[Saved entries]
>>>

-- ==== Sys2Proof/Laws/PerInstr.lean ====
section
/-! SUPPORT. What holds of each operation as syntax, one lemma per constructor: its request carries an assigned
selector code (`30_encoding.md` rule R66). -/

namespace Sys2Proof.Laws.AssignedOp

def Statement (i : Instr) : Prop := (encode i).op ∈ assignedOps

theorem crc8 (data : Bytes) : Statement (.crc8 data) := by simp [Statement, encode, assignedOps]
theorem crc16 (data : Bytes) : Statement (.crc16 data) := by simp [Statement, encode, assignedOps]
theorem hdrDecode (bytes : Bytes) : Statement (.hdrDecode bytes) := by simp [Statement, encode, assignedOps]
theorem hdrEncode (hdr : FrameHeader) : Statement (.hdrEncode hdr) := by simp [Statement, encode, assignedOps]
theorem hdrRecompute (len : U16) (sequence : U8) : Statement (.hdrRecompute len sequence) := by
  simp [Statement, encode, assignedOps]
theorem payDecode (tag : U16) (bytes : Bytes) (declared : U16) : Statement (.payDecode tag bytes declared) := by
  simp [Statement, encode, assignedOps]
theorem payEncode (v : Variant) : Statement (.payEncode v) := by simp [Statement, encode, assignedOps]
theorem bitsUnpack (bytes : Bytes) (bitpos : U32) (width : U8) : Statement (.bitsUnpack bytes bitpos width) := by
  simp [Statement, encode, assignedOps]
theorem bitsPack (fields : List (U8 × U32)) : Statement (.bitsPack fields) := by
  simp [Statement, encode, assignedOps]
theorem frameBuild (sequence : U8) (payload : Variant) : Statement (.frameBuild sequence payload) := by
  simp [Statement, encode, assignedOps]
theorem frameEncode (frame : Frame) : Statement (.frameEncode frame) := by simp [Statement, encode, assignedOps]
theorem frameDecode (bytes : Bytes) : Statement (.frameDecode bytes) := by simp [Statement, encode, assignedOps]
theorem tailCheck (bytes : Bytes) : Statement (.tailCheck bytes) := by simp [Statement, encode, assignedOps]
theorem ixDispatch (rid : Variant) : Statement (.ixDispatch rid) := by simp [Statement, encode, assignedOps]

end Sys2Proof.Laws.AssignedOp
end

<<<

Only the lines from the one containing "theorem frameDecode (bytes" through the final line of the records above should be printed, exactly as they stand.

theorem frameDecode (bytes : Bytes) : Statement (.frameDecode bytes) := by simp [Statement, encode, assignedOps]
theorem tailCheck (bytes : Bytes) : Statement (.tailCheck bytes) := by simp [Statement, encode, assignedOps]
theorem ixDispatch (rid : Variant) : Statement (.ixDispatch rid) := by simp [Statement, encode, assignedOps]

end Sys2Proof.Laws.AssignedOp
end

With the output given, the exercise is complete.